**EXERCISE INPUT**
○ ○ ○ ○ ○ ○ ○

-- ==== Sys2Proof/Safety.lean ====
section
/-! DEFINITION. The terms claims are stated in: a claim about a run (R232), the invariant of the block's own record, the
premises about the oracle's draws (R102), what a command puts on the bus (R64 to R66, R110), and binary64 values as
rationals (R9, R170). -/

namespace Sys2Proof.Machine

/-! ### Runs -/

/-- No command was refused in the run up to `s`; the mark stays, so it is enough to look at the end of the run (R232). -/
def State.Unrefused (s : State) : Prop := s.refusalMark = false

/-- A claim `P` about the run of `n` steps from `s`: the run ends in a state of which `P` holds, and no command in it was
refused. That none was refused is part of the claim and not a premise of it, so over a run with a refusal the claim is
false, whatever `P` is: "a claim about a run that includes one cannot be proved" (R232, D14). Claims about runs are stated
in this form only; the block itself goes on after a refusal (R240), so `step` cannot be what rules them out. Log entry 1. -/
def RunClaim (s : State) (n : Nat) (P : State → Prop) : Prop :=
  ∃ t, Sys2Proof.core.run n s = .next t ∧ t.Unrefused ∧ P t

/-- The block's own record S of R20, but for the trace, is the same in `s` and `t`. -/
def SameRecord (s t : State) : Prop :=
  t.devAddr = s.devAddr ∧ t.phase = s.phase ∧ t.mode = s.mode ∧ t.calValid = s.calValid ∧ t.cal = s.cal ∧
    t.lastCfg = s.lastCfg

/-- The invariant of the block's record.
* R23: the mode is NONE outside `CONFIGURED`.
* R23, R25, R204, R207: in `CONFIGURED` the mode is that of the last applied configuration, or SLEEP after its forced read.
* R200, R201, R205: the calibration is loaded in `READY` and `CONFIGURED` and not in `UNINIT`.
* R203, R209: a configuration is on record only once the calibration is, and only a valid one.
* R26, R29, R101: `T.sel` is unknown or the block's own address.
* R232: the mark is set where the last outcome is a refusal. -/
structure State.Inv (s : State) : Prop where
  modeNone : s.phase ≠ .configured → s.mode = .none
  modeOfCfg : s.phase = .configured →
    ∃ c, s.lastCfg = some c ∧ (s.mode = modeOf c.mode ∨ (s.mode = .sleep ∧ modeOf c.mode = .forcedPending))
  calLoaded : s.phase = .ready ∨ s.phase = .configured → s.calValid = true
  calAbsent : s.phase = .uninit → s.calValid = false
  cfgNeedsCal : s.calValid = false → s.lastCfg = none
  cfgValid : ∀ c, s.lastCfg = some c → cfgAccepted c = true
  selOwn : s.tSel = none ∨ s.tSel = some s.devAddr
  refusalMarked : ∀ r, s.result = some (.refused r) → s.refusalMark = true

/-! ### Kinds of command -/

/-- The datapath commands (R62, R211). -/
def isDatapath : Instr → Bool
  | .decodeTp _ | .decodeH _ _ | .unpackRaw _ | .compT _ _ | .compP _ _ _ | .compH _ _ _ => true
  | .clamp _ _ _ _ | .compensate _ _ _ _ | .validateCfg _ | .encCtrlHum _ | .encCtrlMeas _ | .encConfig _ => true
  | .durTypical _ | .durMax _ | .durCycle _ | .nearestStandby _ => true
  | .writeReg _ _ | .readRegs _ _ | .init | .configure _ | .softReset | .readMeas | .close => false
  | .rdId | .rdCal1 | .rdCal2 | .rdCalH1 | .rdData => false
  | .wrCtrlHum _ | .wrCtrlMeas _ | .wrConfig _ | .wrReset => false

/-- The bus-touching commands: every one of them raises `BusError(closed)` in `CLOSED` (R108, R209). -/
def touchesBus : Instr → Bool
  | .writeReg _ _ | .readRegs _ _ | .init | .configure _ | .softReset | .readMeas => true
  | .rdId | .rdCal1 | .rdCal2 | .rdCalH1 | .rdData => true
  | .wrCtrlHum _ | .wrCtrlMeas _ | .wrConfig _ | .wrReset => true
  | .close | .decodeTp _ | .decodeH _ _ | .unpackRaw _ | .compT _ _ | .compP _ _ _ | .compH _ _ _ => false
  | .clamp _ _ _ _ | .compensate _ _ _ _ | .validateCfg _ | .encCtrlHum _ | .encCtrlMeas _ | .encConfig _ => false
  | .durTypical _ | .durMax _ | .durCycle _ | .nearestStandby _ => false

/-- The register and the byte of an instruction that is one register write (R64, R66, R104). -/
def writeOf : Instr → Option (Byte × Byte)
  | .writeReg reg val => some (reg, val)
  | .wrCtrlHum val => some (0xF2, val)
  | .wrCtrlMeas val => some (0xF4, val)
  | .wrConfig val => some (0xF5, val)
  | .wrReset => some (0xE0, 0xB6)
  | .readRegs _ _ | .decodeTp _ | .decodeH _ _ | .unpackRaw _ | .compT _ _ | .compP _ _ _ | .compH _ _ _ => none
  | .clamp _ _ _ _ | .compensate _ _ _ _ | .validateCfg _ | .encCtrlHum _ | .encCtrlMeas _ | .encConfig _ => none
  | .durTypical _ | .durMax _ | .durCycle _ | .nearestStandby _ => none
  | .init | .configure _ | .softReset | .readMeas | .close | .rdId | .rdCal1 | .rdCal2 | .rdCalH1 | .rdData => none

/-- The first register and the number of bytes of an instruction that is one register read inside the burst domain (R65,
R66, R105, R106). -/
def readOf : Instr → Option (Byte × Nat)
  | .readRegs reg count =>
      if 1 ≤ count.toNat ∧ reg.toNat + count.toNat ≤ 256 then some (reg, count.toNat) else none
  | .rdId => some (0xD0, 1)
  | .rdCal1 => some (0x88, 24)
  | .rdCal2 => some (0xE1, 8)
  | .rdCalH1 => some (0xA1, 1)
  | .rdData => some (0xF7, 8)
  | .writeReg _ _ | .decodeTp _ | .decodeH _ _ | .unpackRaw _ | .compT _ _ | .compP _ _ _ | .compH _ _ _ => none
  | .clamp _ _ _ _ | .compensate _ _ _ _ | .validateCfg _ | .encCtrlHum _ | .encCtrlMeas _ | .encConfig _ => none
  | .durTypical _ | .durMax _ | .durCycle _ | .nearestStandby _ => none
  | .init | .configure _ | .softReset | .readMeas | .close => none
  | .wrCtrlHum _ | .wrCtrlMeas _ | .wrConfig _ | .wrReset => none

/-! ### Premises about the draws -/

/-- From the `k`-th answer on, a register write goes through: the select succeeds, both bytes are written. -/
def State.writeGoesThrough (s : State) (k : Nat) : Prop :=
  (s.upcoming k).fails = false ∧ (s.upcoming (k + 1)).fails = false ∧ 2 ≤ (s.upcoming (k + 1)).count

/-- From the `k`-th answer on, a read of `n` registers goes through and gives `bs`. -/
def State.readGives (s : State) (k n : Nat) (bs : List Byte) : Prop :=
  (s.upcoming k).fails = false ∧ (s.upcoming (k + 1)).fails = false ∧ 1 ≤ (s.upcoming (k + 1)).count ∧
    (s.upcoming (k + 2)).fails = false ∧ (s.upcoming (k + 2)).bytes.take n = bs ∧ bs.length = n

/-! ### What goes on the bus -/

/-- The events of a register write that went through (R104). -/
def writeEvents (a : DevAddr) (reg val : Byte) : List Event := [.sel a .ok, .w [reg, val] (.wrote 2)]

/-- The events of a register read that went through (R105). -/
def readEvents (a : DevAddr) (reg : Byte) (n : Nat) (bs : List Byte) : List Event :=
  [.sel a .ok, .w [reg] (.wrote 1), .r n (.got bs)]

/-- `s` after `n` answered transport calls that recorded `es`, the last select having left `T.sel` at `sel`. -/
def State.afterBus (s : State) (n : Nat) (es : List Event) (sel : Option DevAddr) : State :=
  { s with answers := s.answers.drop n, drawn := s.drawn + n, trace := s.trace ++ es, tSel := sel }

/-- What a failing register access leaves: its cause, the number of transport calls answered, their events, and `T.sel`. -/
structure BusFailure where
  cause  : BusCause
  calls  : Nat
  events : List Event
  sel    : Option DevAddr
  deriving DecidableEq, Repr

/-- The ways a register write can fail on the answers from the `k`-th on (R101, R103, R104): its first failing call ends
it. -/
inductive State.WriteFails (s : State) (k : Nat) (reg val : Byte) : BusFailure → Prop
  | select (h0 : (s.upcoming k).fails = true) :
      s.WriteFails k reg val ⟨.selectFailed, 1, [.sel s.devAddr .fail], none⟩
  | frame (h0 : (s.upcoming k).fails = false) (h1 : (s.upcoming (k + 1)).fails = true) :
      s.WriteFails k reg val ⟨.ioFailure, 2, [.sel s.devAddr .ok, .w [reg, val] .fail], some s.devAddr⟩
  | short (h0 : (s.upcoming k).fails = false) (h1 : (s.upcoming (k + 1)).fails = false)
      (h2 : (s.upcoming (k + 1)).count < 2) :
      s.WriteFails k reg val
        ⟨.shortWrite, 2, [.sel s.devAddr .ok, .w [reg, val] (.wrote (s.upcoming (k + 1)).count)], some s.devAddr⟩

/-- The ways a read of `n` registers can fail on the answers from the `k`-th on (R101, R103, R105). -/
inductive State.ReadFails (s : State) (k : Nat) (reg : Byte) (n : Nat) : BusFailure → Prop
  | select (h0 : (s.upcoming k).fails = true) :
      s.ReadFails k reg n ⟨.selectFailed, 1, [.sel s.devAddr .fail], none⟩
  | address (h0 : (s.upcoming k).fails = false) (h1 : (s.upcoming (k + 1)).fails = true) :
      s.ReadFails k reg n ⟨.ioFailure, 2, [.sel s.devAddr .ok, .w [reg] .fail], some s.devAddr⟩
  | shortAddress (h0 : (s.upcoming k).fails = false) (h1 : (s.upcoming (k + 1)).fails = false)
      (h2 : (s.upcoming (k + 1)).count = 0) :
      s.ReadFails k reg n ⟨.shortWrite, 2, [.sel s.devAddr .ok, .w [reg] (.wrote 0)], some s.devAddr⟩
  | read (h0 : (s.upcoming k).fails = false) (h1 : (s.upcoming (k + 1)).fails = false)
      (h2 : 1 ≤ (s.upcoming (k + 1)).count) (h3 : (s.upcoming (k + 2)).fails = true) :
      s.ReadFails k reg n ⟨.ioFailure, 3, [.sel s.devAddr .ok, .w [reg] (.wrote 1), .r n .fail], some s.devAddr⟩
  | shortRead (h0 : (s.upcoming k).fails = false) (h1 : (s.upcoming (k + 1)).fails = false)
      (h2 : 1 ≤ (s.upcoming (k + 1)).count) (h3 : (s.upcoming (k + 2)).fails = false)
      (h4 : (s.upcoming (k + 2)).bytes.length < n) :
      s.ReadFails k reg n ⟨.shortRead, 3,
        [.sel s.devAddr .ok, .w [reg] (.wrote 1), .r n (.got (s.upcoming (k + 2)).bytes)], some s.devAddr⟩

/-- `s` with a success returned to the caller. -/
def State.succeeded (s : State) (p : Payload) : State := { s with result := some (.success p) }

/-- `s` with an error returned to the caller. -/
def State.failed (s : State) (e : CmdError) : State := { s with result := some (.error e) }

/-- `s` with a refusal returned to the caller and the refusal mark set (R232). -/
def State.refusedWith (s : State) (r : RefuseReason) : State :=
  { s with result := some (.refused r), refusalMark := true }

/-- Where the bus stands between two events. -/
inductive BusPos where
  | free
  | selected
  | addressed
  deriving DecidableEq, Repr

/-- The event sequences the primitives may produce (R64, R65, R104, R105): every write frame follows a successful select of
`a`, one or two bytes long and never reported longer; every read follows an accepted one-byte frame, and is never reported
longer than asked; delays stand between transactions. -/
def framed (a : DevAddr) : BusPos → List Event → Bool
  | _, [] => true
  | _, .sel b .ok :: es => b == a && framed a .selected es
  | _, .sel b .fail :: es => b == a && framed a .free es
  | .selected, .w bs .fail :: es => (bs.length == 1 || bs.length == 2) && framed a .free es
  | .selected, .w bs (.wrote k) :: es =>
      (bs.length == 1 || bs.length == 2) && k ≤ bs.length &&
        framed a (if bs.length = 1 ∧ k = 1 then .addressed else .free) es
  | .addressed, .r _ .fail :: es => framed a .free es
  | .addressed, .r n (.got bs) :: es => bs.length ≤ n && framed a .free es
  | .free, .dly _ :: es => framed a .free es
  | _, _ :: _ => false

/-- The write frames among events, in order. -/
def framesOf : List Event → List (List Byte)
  | [] => []
  | .w bs _ :: es => bs :: framesOf es
  | _ :: es => framesOf es

/-- The write frames of a façade command, in order (R66); `cfg` is what a `CONFIGURE` carries. -/
def facadeFrames (layout : Config.ConfigLayout) : Instr → List (List Byte)
  | .init => [[0xD0], [0x88], [0xE1], [0xA1]]
  | .configure c => [[0xF2, ctrlHumOf c], [0xF4, ctrlMeasOf c], [0xF5, configOf layout c]]
  | .softReset => [[0xE0, 0xB6]]
  | .readMeas => [[0xF7]]
  | .writeReg _ _ | .readRegs _ _ | .decodeTp _ | .decodeH _ _ | .unpackRaw _ | .compT _ _ | .compP _ _ _ => []
  | .compH _ _ _ | .clamp _ _ _ _ | .compensate _ _ _ _ | .validateCfg _ | .encCtrlHum _ | .encCtrlMeas _ => []
  | .encConfig _ | .durTypical _ | .durMax _ | .durCycle _ | .nearestStandby _ | .close => []
  | .rdId | .rdCal1 | .rdCal2 | .rdCalH1 | .rdData | .wrCtrlHum _ | .wrCtrlMeas _ | .wrConfig _ | .wrReset => []

/-! ### Binary64 values as rationals -/

/-- The value of a finite binary64 pattern. -/
def ratOf (x : F64) : ℚ := (F64.toUnits x : ℚ) / 2 ^ 1074

/-- The least magnitude that rounds to an infinity: midway between the largest finite value and 2^1024. -/
def overflowBound : ℚ := (2 ^ 54 - 1) * 2 ^ 970

/-- `r` is the binary64 rounding of the real value `q`, to nearest with ties to even (R170). -/
def RoundsTo (q : ℚ) (r : F64) : Prop :=
  (|q| < overflowBound →
    F64.isFinite r = true ∧
    (∀ z, F64.isFinite z = true → |ratOf r - q| ≤ |ratOf z - q|) ∧
    (∀ z, F64.isFinite z = true → |ratOf z - q| = |ratOf r - q| → ratOf z ≠ ratOf r →
      F64.magBits r % 2 = 0)) ∧
  (overflowBound ≤ |q| → r = F64.inf (decide (q < 0)))

end Sys2Proof.Machine
end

○ ○ ○ ○ ○ ○ ○

**TRY IT**
Only the lines from the beginning of the entries through the line bearing "modeNone : s.phase" should be returned, each exactly as written.

**EXERCISE ANSWER**
-- ==== Sys2Proof/Safety.lean ====
section
/-! DEFINITION. The terms claims are stated in: a claim about a run (R232), the invariant of the block's own record, the
premises about the oracle's draws (R102), what a command puts on the bus (R64 to R66, R110), and binary64 values as
rationals (R9, R170). -/

namespace Sys2Proof.Machine

/-! ### Runs -/

/-- No command was refused in the run up to `s`; the mark stays, so it is enough to look at the end of the run (R232). -/
def State.Unrefused (s : State) : Prop := s.refusalMark = false

/-- A claim `P` about the run of `n` steps from `s`: the run ends in a state of which `P` holds, and no command in it was
refused. That none was refused is part of the claim and not a premise of it, so over a run with a refusal the claim is
false, whatever `P` is: "a claim about a run that includes one cannot be proved" (R232, D14). Claims about runs are stated
in this form only; the block itself goes on after a refusal (R240), so `step` cannot be what rules them out. Log entry 1. -/
def RunClaim (s : State) (n : Nat) (P : State → Prop) : Prop :=
  ∃ t, Sys2Proof.core.run n s = .next t ∧ t.Unrefused ∧ P t

/-- The block's own record S of R20, but for the trace, is the same in `s` and `t`. -/
def SameRecord (s t : State) : Prop :=
  t.devAddr = s.devAddr ∧ t.phase = s.phase ∧ t.mode = s.mode ∧ t.calValid = s.calValid ∧ t.cal = s.cal ∧
    t.lastCfg = s.lastCfg

/-- The invariant of the block's record.
* R23: the mode is NONE outside `CONFIGURED`.
* R23, R25, R204, R207: in `CONFIGURED` the mode is that of the last applied configuration, or SLEEP after its forced read.
* R200, R201, R205: the calibration is loaded in `READY` and `CONFIGURED` and not in `UNINIT`.
* R203, R209: a configuration is on record only once the calibration is, and only a valid one.
* R26, R29, R101: `T.sel` is unknown or the block's own address.
* R232: the mark is set where the last outcome is a refusal. -/
structure State.Inv (s : State) : Prop where
  modeNone : s.phase ≠ .configured → s.mode = .none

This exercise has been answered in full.